Quintana è bella, intelligente, precoce. I suoi genitori adottivi, in viaggio per lavoro e per piacere, la trascinano da un hotel di lusso all’altro, dove impara a cinque anni a mangiare caviale (che spesso finisce in conto spese delle case editrici che pagano la trasferta della famigliola: bei tempi, eh, cara Joan?!). Frequenta case da sogno e divi hollywoodiani, trascorre le vacanze nella villa di Saint Tropez della coppia Richardson-Redgrave, ma quest’infanzia dorata non le impedisce di diventare una bambina e poi una ragazzina sofferente. Afflitta da un mal di vivere che sua madre, confessa, non è stata in grado di vedere, perché l’ha considerata, per tanto tempo, “una bambola”.

Quintana muore a 39 anni. Il lutto per la morte della figlia si tramuta, in Blue Nights, nel lutto per la perdita di sé. Joan imbocca la china e si scontra con la vecchiaia, quella vera, che vuol dire capolinea, fine della vita. Fine della persona che sei stata, con una regressione delle capacità del corpo che finisce per distruggere anche la psiche. Da un giorno all’altro, da adulto “normale” diventi un vecchietto cui è sconsigliato vivere da solo.

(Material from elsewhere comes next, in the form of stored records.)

-- ==== Sys2Proof/Machine/AttrTable.lean ====
section
/-! DEFINITION. The attribute table of the module: one descriptor for each attribute that the spec's tables list
(R56, R76, R122, R147, R178, R207, R209, R241 to R246, R285, R286, R308, R321, R356, R390, R419, R447, R449, R459,
R480, R499, R514), with its ID, object, element size, range, access, survival class (R392) and default. A default the
spec does not give is the model's and stands in log entry 2. -/

namespace Sys2Proof.Machine

/-- The objects that attributes belong to (R344). -/
inductive Obj
  | system | input | selector | dpll | syn | output | domain | vidgen | audgen | tcgen | todgen | port | session | tic
  | fault | store | mate
deriving DecidableEq, Repr

/-- The survival classes of R392. -/
inductive Surv
  | factory | stored | warm | volatile
deriving DecidableEq, Repr

/-- How an attribute is reached by GET and SET (R10, R348, R349). -/
inductive AttrMode
  | ro | rw | wo
deriving DecidableEq, Repr

/-- One row of an attribute table. `only` lists the accepted values where the table lists them; else a value is
accepted from `lo` to `hi` in whole `step`s, or where `also` lists it. -/
structure AttrDesc where
  id : Nat
  obj : Obj
  bytes : Nat := 1
  signed : Bool := false
  count : Nat := 1
  array : Bool := false
  mode : AttrMode := .ro
  lo : Int := 0
  hi : Int := 0
  step : Int := 1
  only : List Int := []
  also : List Int := []
  shared : Bool := false
  surv : Surv
  dflt : Nat → Nat → Int := fun _ _ => 0

/-- The instances of an object (R344). -/
def Obj.instances : Obj → Nat
  | .system => 1 | .input => 36 | .selector => 16 | .dpll => 16 | .syn => 8 | .output => 32 | .domain => 512
  | .vidgen => 8 | .audgen => 6 | .tcgen => 2 | .todgen => 2 | .port => 4 | .session => 16384 | .tic => 12
  | .fault => 640 | .store => 1 | .mate => 1

/-- The object an attribute ID belongs to (R344). -/
def Obj.ofAttr (id : Nat) : Option Obj :=
  if id < 0x0100 then none else if id < 0x0200 then some .system else if id < 0x0300 then some .input
  else if id < 0x0400 then some .selector else if id < 0x0500 then some .dpll else if id < 0x0580 then some .syn
  else if id < 0x0600 then some .output else if id < 0x0700 then some .domain else if id < 0x0740 then some .vidgen
  else if id < 0x0780 then some .audgen else if id < 0x07C0 then some .tcgen else if id < 0x0800 then some .todgen
  else if id < 0x0880 then some .port else if id < 0x0900 then some .session else if id < 0x0A00 then some .tic
  else if id < 0x0B00 then some .fault else if id < 0x0C00 then some .store else if id < 0x0D00 then some .mate
  else none

/-- `input_type` of each INPUT before any SET (R88, R89, R122): CLOCK on INPUT 0 to 15, the one allowed type on the
others, 0xFF on INPUT 27. -/
def Default.inputTypeNat (n : Nat) : Nat :=
  if n < 16 then 0 else if n < 20 then 4 else if n < 22 then 5 else if n < 26 then 6 else if n = 26 then 7
  else if n = 27 then 255 else 8

/-- `input_type` as an attribute value. -/
def Default.inputType (n : Nat) : Int := Default.inputTypeNat n

/-- A column of the defaults of R105, indexed by `input_type`: CLOCK, PPS, TEN_MHZ, WORD_CLOCK, VIDEO, LTC, SYNCE, MATE,
FEEDBACK. -/
def Default.byType (column : List Int) (t : Nat) : Int := column.getD t 0

/-- `freq_gate` in 0.1 s (R105). -/
def Default.inputFreqGate : Nat → Int := Default.byType [10, 40, 10, 10, 10, 40, 10, 10, 10]
/-- `phase_jump_limit` in ps (R105). -/
def Default.inputPhaseJump : Nat → Int := Default.byType [2000, 100000, 2000, 20000, 50000, 20000000, 5000, 2000, 2000]
/-- `tie_window` in s (R105). -/
def Default.inputTieWindow : Nat → Int := Default.byType [100, 1000, 100, 100, 100, 100, 100, 100, 100]
/-- `tie_limit` in ps (R105). -/
def Default.inputTieLimit : Nat → Int := Default.byType [20000, 200000, 20000, 100000, 100000, 10000000, 50000, 20000, 20000]
/-- `grade_source` (R105): SSM on SYNCE, else ASSIGNED. Attaching a companion to a PPS input leaves ASSIGNED until it is set (log
entry 80). -/
def Default.inputGradeSource : Nat → Int := Default.byType [0, 0, 0, 0, 0, 0, 1, 0, 0]
/-- `assigned_grade` (R105); 15 where R105 gives none (log entry 2). -/
def Default.inputAssignedGrade : Nat → Int := Default.byType [8, 8, 6, 10, 8, 12, 15, 3, 15]
/-- `msg_timeout` in s (R105); 3 where R105 gives none (log entry 2). -/
def Default.inputMsgTimeout : Nat → Int := Default.byType [3, 3, 3, 3, 3, 3, 5, 3, 3]

/-- The loss-of-signal and qualification-lost sources of INPUT 28 to 35 (R203). -/
def Default.synFeedback (ev : Nat) : Bool := 112 ≤ ev && ev < 144 && ev % 4 ≤ 1
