/-- The attributes whose value at the end of step 9 of the first power-on is not their table default: slot A valid
with its versions and IDs, the members warming up with OSC0 in the lead (R52, R55), the root locked, the power cycle
counted (R493), the role of a SINGLE module (R461). Log entry 2 names the values that the spec does not give. -/
def State.resetAttrs : Tbl Int :=
  [(Attr.slot_valid.key 0 0, 1), (Attr.slot_versions.key 0 0, 0x00040200), (Attr.slot_versions.key 0 1, 0x00040200),
   (Attr.compat_id.key 0 0, 1), (Attr.compat_id.key 0 1, 1),
   (Attr.osc_state.key 0 0, 2), (Attr.osc_state.key 0 1, 2), (Attr.osc_state.key 0 2, 2), (Attr.osc_state.key 0 3, 1),
   (Attr.osc_weight.key 0 0, 65536), (Attr.root_locked.key 0 0, 1),
   (Attr.store_holdup_ms.key 0 0, 60), (Attr.store_last_txn.key 0 0, 1), (Attr.store_wear.key 0 0, 1), (Attr.store_power_cycles.key 0 0, 1), (Attr.mate_role.key 0 0, 0)]

/-- The shadow store after the first power-on: page 64 stored at once with `power_cycles` 1 (R493). -/
def StoreUnit.reset : StoreUnit :=
  { pages := [(64, { a := .erased, b := .good 1 1 1 false 0 [(Attr.store_power_cycles.key 0 0, 1)] [], current := true, wearB := 1 })]
    nextTxn := 2, bootTxn := 2 }

/-- The module right after reset: a factory-default module at the end of step 9 of its first power-on (R393 to R396).
Rings disabled, nothing in flight, table memory zero (R372), the counter at 0, six clusters without a spare (R450). -/
def State.reset : State :=
  { counter := 0, attrs := State.resetAttrs, crucible := {}, doms := [], inputs := [], uarts := [], factory := {}, sels := [], dplls := [], syns := []
    outs := [], arms := [], gens := [], faults := {}, host := {}, tm := {}, store := StoreUnit.reset, boot := {}, net := {}, tics := []
    repair := { clusters := [(10, { spare := none }), (11, { spare := none }), (12, { spare := none }), (13, { spare := none }),
      (14, { spare := none }), (15, { spare := none })] }
    pmcs := [], mate := {}, pending := [], freeCount := 0, out := [] }

/-- Why the module would stop with a fault: the spec gives no command such an end (a fault of the module is the fault
collector's, R424, and the machine goes on), so no meaning of the model raises one. Safe: it is never raised. -/
inductive Fault
  /-- Raised by nobody: the type is closed and holds this one name so that an outcome can be written. Safe. -/
  | unreachable
deriving DecidableEq, Repr

/-- Why the model gives a command no meaning. -/
inductive Refusal
  /-- Raised by an arm of `exec` whose command has no meaning in the model yet. Safe: the machine stops. -/
  | notModelled (mnemonic : String)
deriving DecidableEq, Repr

end Sys2Proof.Machine
end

“La paura non è per ciò che è andato perso. Ciò che andato perso è già murato in una parete. Ciò che è andato perso è già chiuso dietro porte sbarrate. La paura è per ciò che c’è ancora da perdere”, scrive Didion. Paura per se stessa, paura di non essere più capace di vivere, giorno per giorno, con il ricordo della figlia tanto amata al suo fianco.

Ho finito di leggere Blue Nights in un giorno. Oggi mi sono comprata L’anno del pensiero magico, non ho resistito.